Saturday, December 12, 2009

A legendary neighborhood in Nashville works to revive musical glory

By Jennifer Brooks, The Tennessean
One Nashville neighborhood is working to bring music back to a part of Music City that's been silent too long. In its heyday, Jefferson Street was the commercial hub, music row and beating heart of Nashville's black community. Nightclubs lined the street, pounding out rhythm and blues, jazz and soul. For 30 years, the greatest artists of the day came there to perform. Ella Fitzgerald. Duke Ellington. Marvin Gaye. It's the street that taught Jimi Hendrix how to play.

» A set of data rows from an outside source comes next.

/-- The bytes of an instruction in the order they are fetched, from its row's encoding. -/
def encode : Instr → List Byte
  | .nop => [0x00]
  | .exAfAf => [0x08]
  | .djnzE e => [0x10, e]
  | .jrE e => [0x18, e]
  | .jrCcE cc e => [opByte 0 (4 + cc.code) 0, e]
  | .ldDdNn dd nn => [opByte 0 (2 * dd.code) 1, loByte nn, hiByte nn]
  | .addHlSs ss => [opByte 0 (2 * ss.code + 1) 1]
  | .ldMemBcA => [0x02]
  | .ldMemDeA => [0x12]
  | .ldMemNnHl nn => [0x22, loByte nn, hiByte nn]
  | .ldMemNnA nn => [0x32, loByte nn, hiByte nn]
  | .ldAMemBc => [0x0A]
  | .ldAMemDe => [0x1A]
  | .ldHlMemNn nn => [0x2A, loByte nn, hiByte nn]
  | .ldAMemNn nn => [0x3A, loByte nn, hiByte nn]
  | .incSs ss => [opByte 0 (2 * ss.code) 3]
  | .decSs ss => [opByte 0 (2 * ss.code + 1) 3]
  | .incR r => [opByte 0 r.code 4]
  | .incMemHl => [0x34]
  | .decR r => [opByte 0 r.code 5]
  | .decMemHl => [0x35]
  | .ldRN r n => [opByte 0 r.code 6, n]
  | .ldMemHlN n => [0x36, n]
  | .rlca => [0x07]
  | .rrca => [0x0F]
  | .rla => [0x17]
  | .rra => [0x1F]
  | .daa => [0x27]
  | .cpl => [0x2F]
  | .scf => [0x37]
  | .ccf => [0x3F]
  | .ldRR dst src => [opByte 1 dst.code src.code]
  | .ldRMemHl r => [opByte 1 r.code 6]
  | .ldMemHlR r => [opByte 1 6 r.code]
  | .halt => [0x76]
  | .addAR r => [opByte 2 0 r.code]
  | .addAMemHl => [opByte 2 0 6]
  | .adcAR r => [opByte 2 1 r.code]
  | .adcAMemHl => [opByte 2 1 6]
  | .subR r => [opByte 2 2 r.code]
  | .subMemHl => [opByte 2 2 6]
  | .sbcAR r => [opByte 2 3 r.code]
  | .sbcAMemHl => [opByte 2 3 6]
  | .andR r => [opByte 2 4 r.code]
  | .andMemHl => [opByte 2 4 6]
  | .xorR r => [opByte 2 5 r.code]
  | .xorMemHl => [opByte 2 5 6]
  | .orR r => [opByte 2 6 r.code]
  | .orMemHl => [opByte 2 6 6]
  | .cpR r => [opByte 2 7 r.code]
  | .cpMemHl => [opByte 2 7 6]
  | .retCc cc => [opByte 3 cc.code 0]
  | .popQq qq => [opByte 3 (2 * qq.code) 1]
  | .ret => [0xC9]
  | .exx => [0xD9]
  | .jpHl => [0xE9]
  | .ldSpHl => [0xF9]
  | .jpCcNn cc nn => [opByte 3 cc.code 2, loByte nn, hiByte nn]
  | .jpNn nn => [0xC3, loByte nn, hiByte nn]
  | .prefixCb => [0xCB]
  | .outNA n => [0xD3, n]
  | .inAN n => [0xDB, n]
  | .exMemSpHl => [0xE3]
  | .exDeHl => [0xEB]
  | .di => [0xF3]
  | .ei => [0xFB]
  | .callCcNn cc nn => [opByte 3 cc.code 4, loByte nn, hiByte nn]
  | .pushQq qq => [opByte 3 (2 * qq.code) 5]
  | .callNn nn => [0xCD, loByte nn, hiByte nn]
  | .prefixDd => [0xDD]
  | .prefixEd => [0xED]
  | .prefixFd => [0xFD]
  | .addAN n => [opByte 3 0 6, n]
  | .adcAN n => [opByte 3 1 6, n]
  | .subN n => [opByte 3 2 6, n]
  | .sbcAN n => [opByte 3 3 6, n]
  | .andN n => [opByte 3 4 6, n]
  | .xorN n => [opByte 3 5 6, n]
  | .orN n => [opByte 3 6 6, n]
  | .cpN n => [opByte 3 7 6, n]
  | .rstP p => [opByte 3 p.toNat 7]
  | .rlcR r => [0xCB, opByte 0 0 r.code]
  | .rlcMemHl => [0xCB, opByte 0 0 6]
  | .rrcR r => [0xCB, opByte 0 1 r.code]
  | .rrcMemHl => [0xCB, opByte 0 1 6]
  | .rlR r => [0xCB, opByte 0 2 r.code]
  | .rlMemHl => [0xCB, opByte 0 2 6]
  | .rrR r => [0xCB, opByte 0 3 r.code]
  | .rrMemHl => [0xCB, opByte 0 3 6]
  | .slaR r => [0xCB, opByte 0 4 r.code]
  | .slaMemHl => [0xCB, opByte 0 4 6]
  | .sraR r => [0xCB, opByte 0 5 r.code]
  | .sraMemHl => [0xCB, opByte 0 5 6]
  | .sllR r => [0xCB, opByte 0 6 r.code]
  | .sllMemHl => [0xCB, opByte 0 6 6]
  | .srlR r => [0xCB, opByte 0 7 r.code]
  | .srlMemHl => [0xCB, opByte 0 7 6]
  | .bitBR bit r => [0xCB, opByte 1 bit.toNat r.code]
  | .bitBMemHl bit => [0xCB, opByte 1 bit.toNat 6]
  | .resBR bit r => [0xCB, opByte 2 bit.toNat r.code]
  | .resBMemHl bit => [0xCB, opByte 2 bit.toNat 6]
  | .setBR bit r => [0xCB, opByte 3 bit.toNat r.code]
  | .setBMemHl bit => [0xCB, opByte 3 bit.toNat 6]
  | .edNop0 yz => [0xED, BitVec.ofNat 8 yz.toNat]
  | .inRC r => [0xED, opByte 1 r.code 0]
  | .inFC => [0xED, 0x70]
  | .outCR r => [0xED, opByte 1 r.code 1]
  | .outC0 => [0xED, 0x71]
  | .sbcHlSs ss => [0xED, opByte 1 (2 * ss.code) 2]
  | .adcHlSs ss => [0xED, opByte 1 (2 * ss.code + 1) 2]
  | .ldMemNnDd nn dd => [0xED, opByte 1 (2 * dd.code) 3, loByte nn, hiByte nn]
  | .ldDdMemNn dd nn => [0xED, opByte 1 (2 * dd.code + 1) 3, loByte nn, hiByte nn]
  | .neg y => [0xED, opByte 1 y.toNat 4]
  | .retn y => [0xED, opByte 1 y.toNat 5]
  | .reti => [0xED, 0x4D]
  | .imN y => [0xED, opByte 1 y.toNat 6]
  | .ldIA => [0xED, 0x47]
  | .ldRfA => [0xED, 0x4F]
  | .ldAI => [0xED, 0x57]
  | .ldARf => [0xED, 0x5F]
  | .rrd => [0xED, 0x67]
  | .rld => [0xED, 0x6F]
  | .edNop7 q => [0xED, opByte 1 (6 + q.toNat) 7]
  | .edNop8 yz => [0xED, BitVec.ofNat 8 (0x80 + yz.toNat)]
  | .ldi => [0xED, 0xA0]
  | .cpi => [0xED, 0xA1]
  | .ini => [0xED, 0xA2]
  | .outi => [0xED, 0xA3]
  | .ldd => [0xED, 0xA8]
  | .cpd => [0xED, 0xA9]
  | .ind => [0xED, 0xAA]
  | .outd => [0xED, 0xAB]
  | .ldir => [0xED, 0xB0]
  | .cpir => [0xED, 0xB1]
  | .inir => [0xED, 0xB2]
  | .otir => [0xED, 0xB3]
  | .lddr => [0xED, 0xB8]
  | .cpdr => [0xED, 0xB9]
  | .indr => [0xED, 0xBA]
  | .otdr => [0xED, 0xBB]
  | .edNopA y z => [0xED, opByte 2 (4 + y.toNat) (4 + z.toNat)]
  | .edNopC yz => [0xED, BitVec.ofNat 8 (0xC0 + yz.toNat)]
  | .addXyPp xy pp => [xy.prefixByte, opByte 0 (2 * pp.code + 1) 1]
  | .ldXyNn xy nn => [xy.prefixByte, 0x21, loByte nn, hiByte nn]
  | .ldMemNnXy xy nn => [xy.prefixByte, 0x22, loByte nn, hiByte nn]
  | .incXy xy => [xy.prefixByte, 0x23]
  | .incP xy p => [xy.prefixByte, opByte 0 p.code 4]
  | .decP xy p => [xy.prefixByte, opByte 0 p.code 5]
  | .ldPN xy p n => [xy.prefixByte, opByte 0 p.code 6, n]
  | .ldXyMemNn xy nn => [xy.prefixByte, 0x2A, loByte nn, hiByte nn]
  | .decXy xy => [xy.prefixByte, 0x2B]
  | .incMemXyd xy d => [xy.prefixByte, 0x34, d]
  | .decMemXyd xy d => [xy.prefixByte, 0x35, d]
  | .ldMemXydN xy d n => [xy.prefixByte, 0x36, d, n]
  | .ldRMemXyd xy r d => [xy.prefixByte, opByte 1 r.code 6, d]
  | .ldMemXydR xy d r => [xy.prefixByte, opByte 1 6 r.code, d]
  | .ldPP xy dst src => [xy.prefixByte, opByte 1 dst.code src.code]
  | .addAP xy p => [xy.prefixByte, opByte 2 0 p.code]
  | .addAMemXyd xy d => [xy.prefixByte, opByte 2 0 6, d]
  | .adcAP xy p => [xy.prefixByte, opByte 2 1 p.code]
  | .adcAMemXyd xy d => [xy.prefixByte, opByte 2 1 6, d]
  | .subP xy p => [xy.prefixByte, opByte 2 2 p.code]
  | .subMemXyd xy d => [xy.prefixByte, opByte 2 2 6, d]
  | .sbcAP xy p => [xy.prefixByte, opByte 2 3 p.code]
  | .sbcAMemXyd xy d => [xy.prefixByte, opByte 2 3 6, d]
  | .andP xy p => [xy.prefixByte, opByte 2 4 p.code]
  | .andMemXyd xy d => [xy.prefixByte, opByte 2 4 6, d]
  | .xorP xy p => [xy.prefixByte, opByte 2 5 p.code]
  | .xorMemXyd xy d => [xy.prefixByte, opByte 2 5 6, d]
  | .orP xy p => [xy.prefixByte, opByte 2 6 p.code]
  | .orMemXyd xy d => [xy.prefixByte, opByte 2 6 6, d]
  | .cpP xy p => [xy.prefixByte, opByte 2 7 p.code]
  | .cpMemXyd xy d => [xy.prefixByte, opByte 2 7 6, d]
  | .prefixXyCb xy => [xy.prefixByte, 0xCB]
  | .repeatedPrefixDd xy => [xy.prefixByte, 0xDD]
  | .prefixEdAfterXy xy inner => xy.prefixByte :: encode inner
  | .repeatedPrefixFd xy => [xy.prefixByte, 0xFD]
  | .popXy xy => [xy.prefixByte, 0xE1]
  | .exMemSpXy xy => [xy.prefixByte, 0xE3]
  | .pushXy xy => [xy.prefixByte, 0xE5]
  | .jpXy xy => [xy.prefixByte, 0xE9]
  | .ldSpXy xy => [xy.prefixByte, 0xF9]
  | .rlcMemXyd xy d => [xy.prefixByte, 0xCB, d, opByte 0 0 6]
  | .rlcMemXydR xy d r => [xy.prefixByte, 0xCB, d, opByte 0 0 r.code]
  | .rrcMemXyd xy d => [xy.prefixByte, 0xCB, d, opByte 0 1 6]
  | .rrcMemXydR xy d r => [xy.prefixByte, 0xCB, d, opByte 0 1 r.code]
  | .rlMemXyd xy d => [xy.prefixByte, 0xCB, d, opByte 0 2 6]
  | .rlMemXydR xy d r => [xy.prefixByte, 0xCB, d, opByte 0 2 r.code]
  | .rrMemXyd xy d => [xy.prefixByte, 0xCB, d, opByte 0 3 6]
  | .rrMemXydR xy d r => [xy.prefixByte, 0xCB, d, opByte 0 3 r.code]
  | .slaMemXyd xy d => [xy.prefixByte, 0xCB, d, opByte 0 4 6]
  | .slaMemXydR xy d r => [xy.prefixByte, 0xCB, d, opByte 0 4 r.code]
  | .sraMemXyd xy d => [xy.prefixByte, 0xCB, d, opByte 0 5 6]
  | .sraMemXydR xy d r => [xy.prefixByte, 0xCB, d, opByte 0 5 r.code]
  | .sllMemXyd xy d => [xy.prefixByte, 0xCB, d, opByte 0 6 6]
  | .sllMemXydR xy d r => [xy.prefixByte, 0xCB, d, opByte 0 6 r.code]
  | .srlMemXyd xy d => [xy.prefixByte, 0xCB, d, opByte 0 7 6]
  | .srlMemXydR xy d r => [xy.prefixByte, 0xCB, d, opByte 0 7 r.code]
  | .bitBMemXyd xy d bit z => [xy.prefixByte, 0xCB, d, opByte 1 bit.toNat z.toNat]
  | .resBMemXyd xy d bit => [xy.prefixByte, 0xCB, d, opByte 2 bit.toNat 6]
  | .resBMemXydR xy d bit r => [xy.prefixByte, 0xCB, d, opByte 2 bit.toNat r.code]
  | .setBMemXyd xy d bit => [xy.prefixByte, 0xCB, d, opByte 3 bit.toNat 6]
  | .setBMemXydR xy d bit r => [xy.prefixByte, 0xCB, d, opByte 3 bit.toNat r.code]
  | .asMainSpace xy inner => xy.prefixByte :: encode inner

And then the city decided to run an interstate across Jefferson Street. Nearly 40 years later, the neighborhood is still struggling to re-create the vibrant spirit of that lost street. Live music, local merchants hope, will help lure the music lovers and shoppers back. The Jefferson Street United Merchants Partnership, Belmont University student musicians and local merchants are working to rebuild the street's musical reputation. "Jefferson Street's going to be a huge tourist destination again," said Andrew Bishop, a freshman majoring in social entrepreneurship at Belmont University. Bishop was part of a group of Belmont volunteers who are trying to bring student musicians together with any shop on the street with enough space for a live performance, be it a coffee shop or a hot wings shop.

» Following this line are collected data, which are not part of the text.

-- ==== Sys2Proof/Machine/State.lean ====
section
/-! DEFINITION. The state of the machine as plain data, and the state after reset. `CoreState` is the table of
10_state.md R20, the whole of it and nothing else; `State` adds the core's configuration, and the adapter and the
environment behind it, which the core does not own (10_state.md R43). -/

namespace Sys2Proof.Machine

open Sys2Proof

/-- The register file and the hidden state of the core: 10_state.md R20, one field a row (AF, BC, DE, HL and the
halves of IX, IY are no storage of their own, R21). It is also the content of a snapshot (60_exceptions.md R456). -/
structure CoreState where
  /-- A, the accumulator. -/
  a : Byte
  /-- F, the flag byte, laid out as 10_state.md R25 says. -/
  f : Byte
  b : Byte
  c : Byte
  d : Byte
  e : Byte
  h : Byte
  l : Byte
  /-- A', and so on: the alternate bank (10_state.md R22). -/
  altA : Byte
  altF : Byte
  altB : Byte
  altC : Byte
  altD : Byte
  altE : Byte
  altH : Byte
  altL : Byte
  ix : Word
  iy : Word
  sp : Word
  pc : Word
  /-- I, the interrupt vector base (10_state.md R24). -/
  i : Byte
  /-- R, the refresh counter (10_state.md R24). -/
  r : Byte
  iff1 : Bool
  iff2 : Bool
  im : IntMode
  /-- HALT (10_state.md R36). -/
  halt : Bool
  /-- NMI_PENDING, the edge latch (10_state.md R37). -/
  nmiPending : Bool
  /-- INT_LINE, the level of the maskable input (10_state.md R38). -/
  intLine : Bool
  /-- INHIBIT, the one-boundary hold-off (10_state.md R39). -/
  inhibit : Bool
  /-- PFX, the pending index prefix (10_state.md R40). -/
  pfx : Option Index
  /-- WZ, the hidden address latch (10_state.md R28). -/
  wz : Word
  /-- The running cycle counter, unbounded (10_state.md R41). -/
  cycles : Nat
deriving DecidableEq, Repr

/-- Bytes at addresses, in one canonical form: addresses strictly rising, none listed with the value an unlisted
address reads as. -/
abbrev Memory := List Host.Cell

/-- How the adapter answers for an address (20_memory.md R66: "the address may be ROM, unmapped, a mapper register or a
device"). Log 1. -/
inductive Place where
  /-- Plain memory: a read gives the byte that stands there, a write puts one there. -/
  | ram
  /-- A read gives the byte that stands there; a write leaves it. -/
  | rom
  /-- Anything else: each answer is the adapter's own, and a write is only seen by it. Log 2. -/
  | device
deriving DecidableEq, Repr

/-- The addresses `first` to `last`, and how the adapter answers for them. -/
structure Region where
  first : Word
  last : Word
  place : Place
deriving DecidableEq, Repr

/-- How the adapter answers an `ioRead` (20_memory.md R66, R75). -/
inductive Ports where
  /-- Every port reads as the byte `v`. -/
  | constant (v : Byte)
  /-- Each answer is the adapter's own. Log 2. -/
  | device
deriving DecidableEq, Repr

/-- The adapter, the parameter of 20_memory.md R66: the regions of the address space, the first that holds an address
counting and an address in none being plain memory, and the ports. No step changes it. -/
structure Adapter where
  regions : List Region
  ports : Ports
deriving DecidableEq, Repr

/-- `RAM64K` of 20_memory.md R75: plain memory everywhere, and every port reads as the byte stated for it. -/
def Adapter.ram64k (stated : Byte) : Adapter := { regions := [], ports := .constant stated }

/-- What the environment did to the two interrupt inputs since the last boundary check, and since the last host operation if
one came after it (DESIGN CHOICE, log 3): whether it signalled the non-maskable one, and the level it set the maskable one
to, if it did (60_exceptions.md R413). -/
structure LineChange where
  nmi : Bool
  int : Option Bool
deriving DecidableEq, Repr

/-- The machine: the core, its configuration, and the adapter. -/
structure State extends CoreState where
  /-- The parameters fixed at creation (00_scope.md R4). -/
  cfg : CoreConfig
  /-- The adapter behind the core (20_memory.md R66). Log 1. -/
  adapter : Adapter
  /-- The bytes that stand in the adapter's plain memory and ROM (20_memory.md R60, R75). Log 1. -/
  mem : Memory
  /-- What the adapter answers to the coming calls that no plain memory, ROM or constant answers, oldest first
  (20_memory.md R66). Log 2. -/
  answers : List Byte
  /-- The changes of the interrupt inputs seen at the coming boundaries, one a boundary (20_memory.md R78). Log 3. -/
  lineScript : List LineChange
  /-- Every adapter call made, newest first (20_memory.md R64, R72). Log 4. -/
  bus : List BusAccess
deriving DecidableEq, Repr

/-- Why a step stops. The core raises no synchronous exception and no access faults (00_scope.md R17;
60_exceptions.md R410), so there is no reason: nobody raises one. -/
inductive Fault where
deriving DecidableEq, Repr

/-- Why an instruction has no meaning. No byte sequence is refused (30_encoding.md R116, R117). -/
inductive Refusal where
  /-- Raised by an arm of `exec` whose instruction has no meaning in the model yet (no arm is left). Safe: the run
  stops where the hardware goes on. -/
  | notModelled (mnemonic : String)
  /-- Raised by `execEntry` on a prefix byte's own row, which the decoder gives it from no bytes: an entry is
  selected only once its bytes are all there. Safe: the run stops, and no run of the machine reaches it. -/
  | barePrefix
deriving DecidableEq, Repr

/-- What a step or a meaning answers. -/
abbrev Outcome := Host.Outcome State Fault Refusal

/-- The reset values of 10_state.md R45 and 70_reset_and_hazards.md R470, `cycles` at `t0` and the interrupt input at
the level the environment gives it. The general registers, IX, IY and WZ: log 7. -/
def CoreState.atReset (t0 : Nat) (intLine : Bool) : CoreState where
  a := 0xFF
  f := 0xFF
  b := 0xFF
  c := 0xFF
  d := 0xFF
  e := 0xFF
  h := 0xFF
  l := 0xFF
  altA := 0xFF
  altF := 0xFF
  altB := 0xFF
  altC := 0xFF
  altD := 0xFF
  altE := 0xFF
  altH := 0xFF
  altL := 0xFF
  ix := 0xFFFF
  iy := 0xFFFF
  sp := 0xFFFF
  pc := 0x0000
  i := 0x00
  r := 0x00
  iff1 := false
  iff2 := false
  im := .im0
  halt := false
  nmiPending := false
  intLine := intLine
  inhibit := false
  pfx := none
  wz := 0xFFFF
  cycles := t0

/-- The machine right after it is created with the configuration `cfg` and the adapter `adapter`, as `create` leaves it:
`reset(0)` (60_exceptions.md R455), memory with nothing listed, and no input yet. Logs 1 to 7. -/
def State.created (cfg : CoreConfig) (adapter : Adapter) : State where
  toCoreState := .atReset 0 false
  cfg := cfg
  adapter := adapter
  mem := []
  answers := []
  lineScript := []
  bus := []

/-- The machine right after reset, in the reference configuration (00_scope.md R4) and with the reference adapter, whose
ports read as 0xFF (20_memory.md R75). Logs 1 and 5. -/
def State.reset : State := .created .reference (.ram64k 0xFF)

end Sys2Proof.Machine
end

The student musicians, he said, "are always looking for venues to play, and when they heard there was a possibility of playing on Jefferson Street, they got really excited."

A prime musical stop
For a musician, playing on Jefferson Street means stepping into the footprints of giants. During segregation, black musicians toured the South on the so-called Chitlin' Circuit - a tour of sites where it was safe for them to perform. Jefferson Street was a prime stop. Name a black artist and they've probably played on Jefferson. Duke Ellington. Ray Charles. Cab Calloway. Count Basie. Little Richard. "At one point in time, there were 17 nightclubs on Jefferson Street," said Sharon Hurt, executive director of the Jefferson Street United Merchants Partnership. "Once the interstate came through, half of them were gone, just like that. It has taken us this long to recover."

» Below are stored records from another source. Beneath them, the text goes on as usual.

-- ==== Sys2Proof/Safety.lean ====
section
/-! DEFINITION. What counts as a safe run, and the terms the statements are made in: the invariant of the machine, the
fields of an encoding as the spec writes them, what a rule of an instruction says, and the conversation between the
core and its adapter. Nothing here is used by the machine itself. -/

namespace Sys2Proof.Machine

open Sys2Proof

/-! ### Safe runs -/

/-- A run is safe as long as every step answers a next state; by 00_scope.md R15 and R17 every run is. -/
def Outcome.isNext : Outcome → Bool
  | .next _ => true
  | _ => false

/-- What holds of every state a run goes through: memory is in canonical form; the costs are positive (00_scope.md R4);
`IFF1` is never set without `IFF2` (10_state.md R34); a pending prefix comes with `INHIBIT` (30_encoding.md R104); and
`INHIBIT` never meets `HALT` (60_exceptions.md R443). -/
def State.Inv (s : State) : Prop :=
  s.mem.wf = true ∧ s.cfg.valid = true ∧ (s.iff1 = true → s.iff2 = true) ∧
    (s.pfx ≠ none → s.inhibit = true) ∧ ¬(s.inhibit = true ∧ s.halt = true)

end Sys2Proof.Machine

namespace Sys2Proof

/-! ### Encodings as the spec writes them (30_encoding.md R92 to R94) -/

/-- An opcode byte from its fields `x`, `y`, `z`. -/
def fieldsByte (x : BitVec 2) (y z : BitVec 3) : Byte := x ++ y ++ z

/-- The field `y` made of `p` and `q`. -/
def fieldY (p : BitVec 2) (q : BitVec 1) : BitVec 3 := p ++ q

/-- The index of a register in `r8` (R93). -/
def Reg8.field : Reg8 → BitVec 3
  | .b => 0
  | .c => 1
  | .d => 2
  | .e => 3
  | .h => 4
  | .l => 5
  | .a => 7

/-- The index of a half in the substituted table of R103 item 3. -/
def Half.field : Half → BitVec 3
  | .high => 4
  | .low => 5

/-- The index of a register in `x8` (40_load8.md R148). -/
def XReg8.field : XReg8 → BitVec 3
  | .b => 0
  | .c => 1
  | .d => 2
  | .e => 3
  | .half p => p.field
  | .a => 7

/-- The index of a pair in `rp` (R93). -/
def Pair.field : Pair → BitVec 2
  | .bc => 0
  | .de => 1
  | .hl => 2
  | .sp => 3

/-- The index of the source of `ADD XY,pp` (45_alu16.md R284). -/
def XPair.field : XPair → BitVec 2
  | .bc => 0
  | .de => 1
  | .xy => 2
  | .sp => 3

/-- The index of a pair in `rp2` (R93). -/
def StackPair.field : StackPair → BitVec 2
  | .bc => 0
  | .de => 1
  | .hl => 2
  | .af => 3

/-- The index of a condition in `cc` (R93). -/
def Cond.field : Cond → BitVec 3
  | .nz => 0
  | .z => 1
  | .nc => 2
  | .c => 3
  | .po => 4
  | .pe => 5
  | .p => 6
  | .m => 7

/-- The index of an operation in `alu` (R93). -/
def AluOp.field : AluOp → BitVec 3
  | .add => 0
  | .adc => 1
  | .sub => 2
  | .sbc => 3
  | .and => 4
  | .xor => 5
  | .or => 6
  | .cp => 7

/-- The index of an operation in `rot` (R93). -/
def RotOp.field : RotOp → BitVec 3
  | .rlc => 0
  | .rrc => 1
  | .rl => 2
  | .rr => 3
  | .sla => 4
  | .sra => 5
  | .sll => 6
  | .srl => 7

/-! ### Families of instructions that one rule covers -/

/-- `alu[y]` with each of its five sources (43_alu8.md R230 to R234). -/
def aluForm : AluOp → Src8 → Instr
  | .add, .reg r => .addAR r
  | .add, .imm n => .addAN n
  | .add, .memHl => .addAMemHl
  | .add, .memIdx xy d => .addAMemXyd xy d
  | .add, .half xy p => .addAP xy p
  | .adc, .reg r => .adcAR r
  | .adc, .imm n => .adcAN n
  | .adc, .memHl => .adcAMemHl
  | .adc, .memIdx xy d => .adcAMemXyd xy d
  | .adc, .half xy p => .adcAP xy p
  | .sub, .reg r => .subR r
  | .sub, .imm n => .subN n
  | .sub, .memHl => .subMemHl
  | .sub, .memIdx xy d => .subMemXyd xy d
  | .sub, .half xy p => .subP xy p
  | .sbc, .reg r => .sbcAR r
  | .sbc, .imm n => .sbcAN n
  | .sbc, .memHl => .sbcAMemHl
  | .sbc, .memIdx xy d => .sbcAMemXyd xy d
  | .sbc, .half xy p => .sbcAP xy p
  | .and, .reg r => .andR r
  | .and, .imm n => .andN n
  | .and, .memHl => .andMemHl
  | .and, .memIdx xy d => .andMemXyd xy d
  | .and, .half xy p => .andP xy p
  | .xor, .reg r => .xorR r
  | .xor, .imm n => .xorN n
  | .xor, .memHl => .xorMemHl
  | .xor, .memIdx xy d => .xorMemXyd xy d
  | .xor, .half xy p => .xorP xy p
  | .or, .reg r => .orR r
  | .or, .imm n => .orN n
  | .or, .memHl => .orMemHl
  | .or, .memIdx xy d => .orMemXyd xy d
  | .or, .half xy p => .orP xy p
  | .cp, .reg r => .cpR r
  | .cp, .imm n => .cpN n
  | .cp, .memHl => .cpMemHl
  | .cp, .memIdx xy d => .cpMemXyd xy d
  | .cp, .half xy p => .cpP xy p

/-- `rot[y] r` (46_rotate_shift.md R312). -/
def rotRegForm : RotOp → Reg8 → Instr
  | .rlc, r => .rlcR r
  | .rrc, r => .rrcR r
  | .rl, r => .rlR r
  | .rr, r => .rrR r
  | .sla, r => .slaR r
  | .sra, r => .sraR r
  | .sll, r => .sllR r
  | .srl, r => .srlR r

/-- `rot[y] (HL)` (46_rotate_shift.md R313). -/
def rotHlForm : RotOp → Instr
  | .rlc => .rlcMemHl
  | .rrc => .rrcMemHl
  | .rl => .rlMemHl
  | .rr => .rrMemHl
  | .sla => .slaMemHl
  | .sra => .sraMemHl
  | .sll => .sllMemHl
  | .srl => .srlMemHl

/-- `rot[y] (XY+d)` (46_rotate_shift.md R314). -/
def rotIdxForm : RotOp → Index → Byte → Instr
  | .rlc, xy, d => .rlcMemXyd xy d
  | .rrc, xy, d => .rrcMemXyd xy d
  | .rl, xy, d => .rlMemXyd xy d
  | .rr, xy, d => .rrMemXyd xy d
  | .sla, xy, d => .slaMemXyd xy d
  | .sra, xy, d => .sraMemXyd xy d
  | .sll, xy, d => .sllMemXyd xy d
  | .srl, xy, d => .srlMemXyd xy d

/-- `rot[y] (XY+d),r` (46_rotate_shift.md R315). -/
def rotCopyForm : RotOp → Index → Byte → Reg8 → Instr
  | .rlc, xy, d, r => .rlcMemXydR xy d r
  | .rrc, xy, d, r => .rrcMemXydR xy d r
  | .rl, xy, d, r => .rlMemXydR xy d r
  | .rr, xy, d, r => .rrMemXydR xy d r
  | .sla, xy, d, r => .slaMemXydR xy d r
  | .sra, xy, d, r => .sraMemXydR xy d r
  | .sll, xy, d, r => .sllMemXydR xy d r
  | .srl, xy, d, r => .srlMemXydR xy d r

/-- The instruction a wrapped entry executes in the end: an index prefix in front is taken off (30_encoding.md R103
item 5, R105). -/
def Instr.entry : Instr → Instr
  | .asMainSpace _ inner => inner.entry
  | .prefixEdAfterXy _ inner => inner.entry
  | i => i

But after almost four decades of silence and slow decline, live music is making its way back to Jefferson Street. Every weekday, the lunch rush at Germantown's Stillwaters Café comes with live music - jazz, blues, bluegrass or Cajun zydeco, depending on which musician is in the rotation that day. The performers range from professional musicians to students from Belmont and Tennessee State University. "We like to think of ourselves as the cultural oasis of Jefferson Street," said David Shaw, a partner in the restaurant. "We have lots of music, lots of local artists and great food."
Shaw grew up in the neighborhood, listening to his parents' and grandparents' stories of a vanished wonderland where people dressed in their best to catch a movie, watch a show or eat a good meal someplace without "Whites Only" signs on the front door. "I always pictured Jefferson Street as a beacon," Shaw said. "When you were on Jefferson Street, segregation didn't exist because everyplace you'd go was just as good as any other place you could have gone in Nashville."
Street's slow decline
The end of segregation was the beginning of the end for Jefferson Street. Suddenly the performers didn't need the Chitlin' Circuit and the audiences didn't need Jefferson Street. When the interstate cut the street in half and obliterated some of the most popular clubs, the decline began in earnest. In decline, Jefferson Street was a beaten-down strip, lined by abandoned buildings and run-down properties. Now up-and-coming businesses are trying to re-create some of the earlier energy and excitement of the place, from Stillwaters in Germantown to places like the Garden Brunch Café, which hosts poetry readings.
"There's more to Jefferson Street than barbershops and beauty shops," said Belmont freshman Laralee Huguley, another volunteer, who has worked to encourage her old high school, Martin Luther King, to order its homecoming flowers and catering from Jefferson Street, rather than elsewhere in the city. "Nashville needs to know there's lots of heritage in Jefferson Street."

It's music to the ears of those who remember Jefferson Street in its glory.
"Jefferson Street was not only a thoroughfare, it was one long community," said Billy Cox, bassist, Musicians Hall of Fame inductee and former bandmate of Jimi Hendrix, who got his start on the street. "I couldn't wait to get there." Cox grew up listening to the distant signal of Nashville's WLAC rhythm-and-blues radio station on his hand-built crystal radio set. He knew all the big acts of the day came through Nashville to play on Jefferson Street, so when the Army posted him to Fort Campbell, that's where he headed the first chance he got - along with his buddy Hendrix.

Most of the clubs where he and Hendrix once played are long gone - Club Del Morocco, the New Era, the Silver Streak, the Wigwam, Maceo's, the Steal Away, Bijou's. The only one where music is still played in any form is Club Baron - now an Elks Lodge that sometimes hosts DJ nights.
Can Jefferson Street bring the music back?
"I think it can," Cox said. "Everything comes around. Change is inevitable."